PostNapisane: 30 mar 2013, o 10:07
przez kaskagren
No Pani, to jest niemożliwa! (pozytywnie, oczywiście) :D
Dopiero co podziwialiśmy pięknego Toto, a teraz jeszcze możemy cieszyć oczy Pani własną rzeźbą! Życzę dalszego rozwoju i z niecierpliwością czekam na rezultaty ;)
Hmm... ta glina mnie ciekawi. Jeszcze nie spotkałam szarej gliny. Dobrze się z niej lepi? Jakiej jest firmy?

PostNapisane: 30 mar 2013, o 10:31
przez NAF
Oooooo, jest piękny i oczywiście ujeżdzeniowy :)
Niesamowite, że to wszystko zrobione za jednym razem, bardzo jestem ciekawa, ile zajmie Ci całość.

PostNapisane: 30 mar 2013, o 11:06
przez Nieleka
Chłopaczysko będzie zakoreczkowane


To mi się szczególnie podoba. ;D
Trzymam kciuki!

PostNapisane: 30 mar 2013, o 11:37
przez Valhalla
Jestem pod ogromnym wrażeniem *_*. Sądzę, że po ukończeniu będzie mógł stać dumnie koło reszty ujeżdżeniowców w skali trad.
Powodzenia w dalszej pracy!

PostNapisane: 30 mar 2013, o 11:59
przez Apache.
Pierwsze moje skojarzenie to Twój Flim Flam. :) Choć jeszcze w początkowym etapie obróbki, to konisko już prezentuje się świetnie. :D Podziwiam Cię za to, że zabrałaś się za taką skalę. Ale w sumie ostatnio stwierdziłam, że robienie od zera większych modeli bywa nawet łatwiejsze niż tych mniejszych (łatwiej odpowiednio "złapać" detale).
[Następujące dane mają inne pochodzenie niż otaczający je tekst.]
/-- SENSE_RETURN (R355). -/
def execSenseReturn (input : Fin 3) (k : Fin 64) (s : State) : Result :=
  runs s (effSenseReturn input.val k.val)

/-- RAIL_UNDER_VOLTAGE (R359). -/
def execRailUnderVoltage (r : Fin 8) (s : State) : Result :=
  runs s (effRailUnder r.val)

/-- RAIL_OVER_VOLTAGE (R359). -/
def execRailOverVoltage (r : Fin 8) (s : State) : Result :=
  runs s (effRailOver r.val)

/-- RAIL_RECOVER (R359). -/
def execRailRecover (r : Fin 8) (s : State) : Result :=
  runs s (effRailRecover r.val)

/-- DIAG_STEP_END (R374). -/
def execDiagStepEnd (m : Fin 64) (s : State) : Result :=
  runs s (effDiagStepEnd m.val)

/-- PILOT_WINDOW_END (R379). -/
def execPilotWindowEnd (m : Fin 64) (s : State) : Result :=
  runs s (effPilotWindowEnd m.val)

end Sys2Proof.Machine
end

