/-- Items of a keyed section's bytes, keys strictly ascending, padding zero; `fuel` bounds their number. -/
def readKeyed : Nat → Option Nat → List Byte → Option (Tbl (List Byte))
  | 0, _, b => if b.isEmpty then some [] else none
  | n + 1, last, b =>
    if b.isEmpty then some []
    else
      let key := leAt b 0 4
      let len := leAt b 4 4
      let full := 8 + (len + 3) / 4 * 4
      let up := match last with
        | some l => decide (l < key)
        | none => true
      if b.length < full || !up || !(((b.drop (8 + len)).take ((4 - len % 4) % 4)).all (· == 0)) then none
      else (readKeyed n (some key) (b.drop full)).map (fun t => (key, (b.drop 8).take len) :: t)

/-- A section's items from its canonical bytes; none when they are not canonical. -/
def readSection (sec : Nat) (b : List Byte) : Option (Tbl (List Byte)) :=
  match arrayCount sec with
  | some n => readArray sec n 0 b
  | none => readKeyed (b.length / 8 + 1) none b

/-- The Daymark of a configuration (R120), 32 bytes. -/
def Cfg.daymark (c : Cfg) : List Byte :=
  sha256 (ascii "KAMYAN-DAYMARK-1" ++ ((List.range 15).map (· + 1)).flatMap (fun s =>
    let b := c.canonical s
    leBytes 2 s ++ leBytes 4 b.length ++ sha256 b))

end Sys2Proof.Machine
end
Nie mogę się doczekać, co z tego wyjdzie, tym bardziej, że nie wspomagasz się zdjęciami, a jedynie własną wiedzą i wyczuciem. :D Życzę powodzenia w dalszej pracy.
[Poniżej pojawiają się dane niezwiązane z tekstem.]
-- ==== Sys2Proof/Machine/Relief.lean ====
section
/-! DEFINITION. Relief Bricks and checkpoints (R336 to R343), placing a logical Brick's items (R170). -/

namespace Sys2Proof.Machine

/-! ## Placing a logical Brick -/

/-- Write the 32-bit words of a value into Brick memory from word `w` on. -/
def State.writeWords (s : State) (b w : Nat) (v : List Byte) : State :=
  s.wrBytes (brickWordAddr b w) (v.take (4 * (65536 - w)))

/-- CODE and DATA words of logical Brick `l` go to physical Brick `b` (Table 5.10). -/
def State.placeWords (s : State) (l b : Nat) : State :=
  let s := (Cfg.progItems s.st.cfg 1 l).foldl (fun s e => s.writeWords b (2 * e.1) e.2) s
  (Cfg.progItems s.st.cfg 2 l).foldl (fun s e => s.writeWords b e.1 e.2) s

/-- TRIG, IO and STATE values of logical Brick `l` go to physical Brick `b`, which dispatches when it has any.
No item gives BRK_CTL.RUN: the Keeper sets it once there is a TRIG item. DESIGN CHOICE, log 85: unsafe. -/
def State.placeTables (s : State) (l b : Nat) : State :=
  let trig := Cfg.progItems s.st.cfg 3 l
  let io := Cfg.progItems s.st.cfg 4 l
  let s := trig.foldl (fun s e => if e.1 < 16 then s.setRg (BRK_TRIG b e.1) (leAt e.2 0 4) else s) s
  let s := io.foldl (fun s e => if e.1 < 256 then s.setRg (BRK_IO b e.1) (leAt e.2 0 4) else s) s
  let s := s.put (F.BRK_PORT_CK_WORDS b) (match s.stateArea l with
    | some (_, _, ck) => ck
    | none => 0)
  if trig.isEmpty then s else s.putBit (F.BRK_CTL_RUN b) true

/-- Clear a Brick's trigger and I/O tables (R126). RUN and CK_WORDS, which the spec does not name there, go to 0 with them.
DESIGN CHOICE, log 85: unsafe. -/
def State.clearTables (s : State) (b : Nat) : State :=
  let s := (List.range 16).foldl (fun s k => s.clearRg (BRK_TRIG b k)) s
  let s := (List.range 256).foldl (fun s k => s.clearRg (BRK_IO b k)) s
  (s.putBit (F.BRK_CTL_RUN b) false).put (F.BRK_PORT_CK_WORDS b) 0

/-- A Brick without work or dispatch history. -/
def State.idleBrick (s : State) (b : Nat) : State :=
  s.setBrick b { s.brick b with fgWork := none, bgWork := none, ready := [] }

/-- A Brick goes OUT_OF_SERVICE (R126); the requests of its Course port on its behalf are drained (R432). -/
def State.retire (s : State) (b : Nat) : State :=
  let s := (s.clearTables b).idleBrick b
  let s := s.zeroMem (brickWordAddr b 0) 0x40000
  let s := ((s.put (F.BRK_ROLE_ROLE b) 2).showBrick b).masterReset (8 + b / 8)
  { s with mortar := { s.mortar with drains := b :: s.mortar.drains } }

/-! ## Checkpoints (R341) -/

/-- Byte offset in shared SRAM of buffer `buf` of logical Brick `l`'s checkpoint: the buffers lie in ascending order from
the start of the area; none when the area does not hold it. -/
def State.ckptAddr (s : State) (l buf : Nat) : Option Nat :=
  let before := ((List.range l).map (fun m => match s.stateArea m with
    | some (_, n, _) => 8 * n
    | none => 0)).foldl (· + ·) 0
  match s.stateArea l with
  | some (_, n, _) =>
    let o := before + 4 * n * buf
    if o + 4 * n ≤ 4096 * s.get F.PAIR_CKPT_CFG_SIZE then some (4096 * s.get F.PAIR_CKPT_CFG_BASE + o) else none
  | none => none

/-- One tick of the checkpoint engine for one logical Brick. -/
def State.ckptBrick (s : State) (t l : Nat) : State :=
  match s.stateArea l with
  | none => s
  | some (first, len, _) =>
    let b := s.physOf l
    let c := tgetD s.pair.ckpt l ⟨0, 0, false, 0, none⟩
    let c : Ckpt := if t % 1024 = 0 then
        { c with buf := (match c.complete with
            | some k => 1 - k
            | none => 0), pos := 0, running := true, startN := t }
      else c
    if !c.running || s.outOfService b then s
    else
      let n := min (s.get (F.BRK_PORT_CK_WORDS b)) (len - c.pos)
      let s := match s.ckptAddr l c.buf with
        | some o => s.wrShared 6 (o + 4 * c.pos) (s.rdBytes (4 * n) (brickWordAddr b (first + c.pos)))
        | none => s
      let c := { c with pos := c.pos + n }
      let c := if len ≤ c.pos then { c with running := false, complete := some c.buf } else c
      { s with pair := { s.pair with ckpt := cins s.pair.ckpt l c } }

/-- The checkpoint engine at tick `t`; PAIR_CKPT_N names the last round that is whole. DEDUCED, log 75: unsafe. -/
def State.ckptTick (s : State) (t : Nat) : State :=
  if s.stateBricks.isEmpty then s
  else
    let was := s.pair.ckpt.any (fun e => e.2.running) || t % 1024 = 0
    let s := s.stateBricks.foldl (fun s l => s.ckptBrick t l) s
    if was && !s.pair.ckpt.any (fun e => e.2.running) then s.setRg PAIR_CKPT_N (t / 1024 * 1024) else s

/-! ## Takeover (R336 to R340, R343) -/

/-- Relief Bricks: 24k + 23. -/
def reliefBrick (k : Nat) : Nat := 24 * k + 23

/-- The Relief Brick R337 chooses for a failed Brick. -/
def State.chooseRelief (s : State) (b : Nat) : Option Nat :=
  let free := s.get F.PAIR_RELIEF_FREE
  let pref := b / 8 / 3
  if free.testBit pref then some (reliefBrick pref)
  else ((List.range 4).find? (fun k => free.testBit k)).map reliefBrick

/-- A takeover by logical Brick. -/
def State.takeover (s : State) (l : Nat) : Option Takeover := s.pair.takeovers.find? (fun t => t.logical = l)

/-- Change a takeover. -/
def State.mapTakeover (s : State) (l : Nat) (f : Takeover → Takeover) : State :=
  { s with pair := { s.pair with takeovers := s.pair.takeovers.map (fun t => if t.logical = l then f t else t) } }

/-- A takeover starts anew for a logical Brick, or it stays failed (R336 to R338, R340). DEDUCED, log 75: unsafe. -/
def State.beginTakeover (s : State) (l : Nat) (commanded : Bool) : State :=
  let b := s.physOf l
  match s.chooseRelief b with
  | none =>
    if commanded then s
    else ({ s with flt := { s.flt with reliefNone := s.flt.reliefNone ++ [l] } }).latch 3
  | some r =>
    let s := s.putMask F.PAIR_RELIEF_FREE (r / 24) false
    let s := (s.putBit F.PAIR_RELIEF_BUSY true).put F.PAIR_RELIEF_LAST_LOGICAL l
    let s := { s with pair := { s.pair with
      takeovers := s.pair.takeovers.filter (fun (t : Takeover) => t.logical != l)
        ++ [(⟨l, b, r, commanded, false, false, false⟩ : Takeover)] } }
    let s := s.latch 4
    let s := s.restartCopy
    -- R343
    let s := if s.node.mode = .lead && s.paired then { s with pair := { s.pair with owed := true } } else s
    if s.node.mode = .lead && s.paired && s.matched && s.get F.PAIR_STAT_PARTNER_MODE = 4 && s.pair.ho.isNone then
      (if s.policyActs then s.announce true else s.propose .pairSwap)
    else s

/-- A logical Brick fails (R336). A takeover from its present Brick that is under way goes on as one after an error; one that already
runs on a Relief that now fails gives way to a new one. DEDUCED, log 75: unsafe. -/
def State.failBrick (s : State) (l : Nat) (commanded : Bool) : State :=
  let s := s.put F.PAIR_RELIEF_LAST_FAILED (s.physOf l)
  match s.takeover l with
  | some t =>
    if t.failed = s.physOf l then s.mapTakeover l (fun t => { t with commanded := false })
    else (if t.commanded then s.retire t.failed else s).beginTakeover l commanded
  | none => s.beginTakeover l commanded

/-- RELIEF_TAKEOVER: an uncorrectable error in the memory of physical Brick `b`. -/
def effReliefTakeover (b : Nat) (s : State) : State :=
  if s.outOfService b then s
  else
    let s := (s.putBit (F.BRK_STAT_ECC_UE b) true).latch 0
    if b % 24 = 23 && s.get F.PAIR_RELIEF_FREE / 2 ^ (b / 24) % 2 = 1 then
      (s.putMask F.PAIR_RELIEF_FREE (b / 24) false).retire b
    else match s.logicalOf b with
      | some l => if s.flt.reliefNone.contains l then s else s.failBrick l false
      | none => s

/-- A commanded replacement of logical Brick `l` (R339): refused while a takeover runs or when no Relief is free. -/
def State.replaceOk (s : State) (l : Nat) : Bool :=
  l < nLogical && !s.bit F.PAIR_RELIEF_BUSY && s.get F.PAIR_RELIEF_FREE != 0 && !s.flt.reliefNone.contains l

/-- The last complete checkpoint of logical Brick `l`: where its bytes lie. -/
def State.lastCkpt (s : State) (l : Nat) : Option Nat :=
  match (tgetD s.pair.ckpt l ⟨0, 0, false, 0, none⟩).complete with
  | some buf => (s.ckptAddr l buf).map (fun o => 0x30000000 + o)
  | none => none

/-- It meets a row with an uncorrectable error (R461), and counts as none. DEDUCED, log 80: unsafe. -/
def State.ckptFails (s : State) (l : Nat) : Bool :=
  match s.lastCkpt l, s.stateArea l with
  | some a, some (_, len, _) => s.sramFails a (4 * len)
  | _, _ => false

/-- RELIEF_LOADED (Table 11.10 steps 3 and 4): CODE, DATA and STATE are in the Relief Brick. -/
def effReliefLoaded (l : Nat) (s : State) : State :=
  match s.takeover l with
  | some t =>
    if t.loaded then s
    else
      let s := (s.zeroMem (brickWordAddr t.relief 0) 0x40000).placeWords l t.relief
      let q := match s.stateArea l, s.lastCkpt l with
        | some (_, len, _), some a => s.sharedPath 6 a (4 * len)
        | _, _ => (s, true)
      let s := if s.ckptFails l then q.1.latch 9 else q.1
      let lost := s.ckptFails l || !q.2
      let s := match s.stateArea l with
        | some (first, len, _) =>
          s.writeWords t.relief first (match s.lastCkpt l, lost with
            | some a, false => s.rdBytes (4 * len) a
            | _, _ => List.replicate (4 * len) 0)
        | none => s
      let s := (Cfg.progItems s.st.cfg 4 l).foldl (fun s e =>
        s.writeWords t.relief (16 * fieldOf (leAt e.2 0 4) 4 12) (List.replicate 64 0)) s
      s.mapTakeover l (fun t => { t with loaded := true })
  | none => s

/-- RELIEF_RUN (step 5): at the next block-trigger tick the Relief Brick runs. DEDUCED, log 75: unsafe. -/
def effReliefRun (l : Nat) (s : State) : State :=
  match s.takeover l with
  | some t =>
    if !t.loaded || t.runs || (s.node.n.toNat + 1) % 8 != 0 then s
    else
      let s := s.mapTakeover l (fun t => { t with runs := true })
      let s := if t.commanded then s else s.retire t.failed
      let s := { s with pair := { s.pair with carried := cins s.pair.carried l t.relief } }
      let s := (s.idleBrick t.relief).placeTables l t.relief
      s.put (F.BRK_ROLE_REPLACES t.relief) t.failed
  | none => s

/-- Output numbers bound on a physical Brick. -/
def State.outputsOf (s : State) (b : Nat) : List Nat :=
  s.ioBindings.filterMap (fun e => if e.1 = b && e.2.1 then some e.2.2.1 else none)

/-- An entry whose source is one of these output numbers. -/
def fromOutputs (ks : List Nat) (e : Word64) : Bool := 1280 ≤ peSrc e && peSrc e < 3328 && ks.contains (peSrc e - 1280)

/-- Step 6 for one entry: its crosspoint fades in; for a commanded replacement it changes as by a route change, at the end of a fade
that runs (R193) and once a shadow entry is free (R192), and plays the old Brick until then (R339). DEDUCED, log 75: unsafe. -/
def State.fadeRelief (s : State) (i : Nat) (p : PEntry) (old : Option Nat) : State :=
  match old with
  | none => (s.countFades 1).setPe i { p with fade := some ⟨false, 0, s.rampLen (peRamp p.cur)⟩ }
  | some b =>
    let p := { p with old := some b }
    match p.waiting with
    | some _ => s.setPe i p
    | none =>
      if p.shadow.isSome || p.fade.isSome then s.setPe i { p with waiting := some (.fade none, p.cur) }
      else if 2048 ≤ s.shadowsUsed then s.setPe i { p with waiting := some (.shadow s.node.n.toNat none, p.cur) }
      else s.startFades i p p.cur

/-- A shadow entry that plays one of these outputs goes on with its old Brick. -/
def PEntry.keepShadow (p : PEntry) (ks : List Nat) (b : Nat) : PEntry :=
  { p with shadow := p.shadow.map (fun x => if fromOutputs ks x.image && x.oldBrick.isNone then { x with oldBrick := some b } else x) }

/-- Relief Brick `b` is ready by R195; one without programs has none to wait for. DEDUCED, log 75: unsafe. -/
def State.reliefPlays (s : State) (b : Nat) : Bool := s.brickReady b || (s.triggers b).isEmpty

/-- RELIEF_READY (step 6): the Relief's outputs are ready. -/
def effReliefReady (l : Nat) (s : State) : State :=
  match s.takeover l with
  | some t =>
    if !t.runs || t.ready || !s.reliefPlays t.relief then s
    else
      let ks := s.outputsOf t.relief
      let s := s.mapTakeover l (fun t => { t with ready := true })
      (s.liveEntries.foldl (fun s e =>
        let p := e.2.keepShadow ks t.failed
        if sounding p.cur && fromOutputs ks p.cur then s.fadeRelief e.1 p (if t.commanded then some t.failed else none)
        else s.setPe e.1 p) s).showPatch
  | none => s

/-- A fade of an entry from these outputs still runs. -/
def PEntry.busyFor (p : PEntry) (ks : List Nat) (old : Nat) : Bool :=
  p.old = some old || (fromOutputs ks p.cur && (match p.fade with
    | some f => !f.done
    | none => false))
  || (match p.shadow with
    | some x => x.oldBrick = some old && (match x.fade with
      | some f => !f.done
      | none => true)
    | none => false)

/-- RELIEF_DONE (step 7): the longest fade has ended. -/
def effReliefDone (l : Nat) (s : State) : State :=
  match s.takeover l with
  | some t =>
    if !t.ready || s.audio.patch.any (fun e => e.2.busyFor (s.outputsOf t.relief) t.failed) then s
    else
      let s := if t.commanded then s.retire t.failed else s
      let s := { s with pair := { s.pair with takeovers := s.pair.takeovers.filter (fun (x : Takeover) => x.logical != l) } }
      -- no exchange of roles is coming any more (R343)
      let s := if s.node.mode = .lead && s.pair.ho.isNone && !s.proposed .pairSwap then
          { s with pair := { s.pair with owed := false } } else s
      (s.putBit F.PAIR_RELIEF_BUSY (!s.pair.takeovers.isEmpty)).tryCopy
  | none => s

/-! ## Meanings of the commands -/

/-- RELIEF_TAKEOVER (R338). -/
def execReliefTakeover (b : Fin 96) (s : State) : Result :=
  runs s (effReliefTakeover b.val)

/-- RELIEF_LOADED (R338). -/
def execReliefLoaded (l : Fin 92) (s : State) : Result :=
  runs s (effReliefLoaded l.val)

/-- RELIEF_RUN (R338). -/
def execReliefRun (l : Fin 92) (s : State) : Result :=
  runs s (effReliefRun l.val)

/-- RELIEF_READY (R338). -/
def execReliefReady (l : Fin 92) (s : State) : Result :=
  runs s (effReliefReady l.val)

/-- RELIEF_DONE (R338). -/
def execReliefDone (l : Fin 92) (s : State) : Result :=
  runs s (effReliefDone l.val)

end Sys2Proof.Machine
end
Tak jak kaskagren jestem bardzo ciekawa tej gliny. Ja przedwczoraj próbowałam coś sklecić ze swojej gliny samoutwardzalnej, bo dorwałam wreszcie drut (i to duużo), ale po jakichś 5 min. się poddałam, tragedia... Poszczególne kawałki masy nie dawały się ze sobą złączyć, a jak dodawałam wody, to wydawało się, że sprawa załatwiona, a po chwili się ześlizgiwały z siebie. :-/ I po tym przeżyciu dopiero do mnie dotarło, jak ważna jest dobra masa...

PostNapisane: 30 mar 2013, o 12:38
przez Gość
WOW! Ale ekstra! Normalnie już przytupuje nóżkami żeby zobaczyć dalsze efekty :D

PostNapisane: 30 mar 2013, o 12:51
przez Kari
¦liczne to. ^^ Masz duże pojęcie o anatomii, wiec pójdzie łatwo. Zapowiada się ciekawie.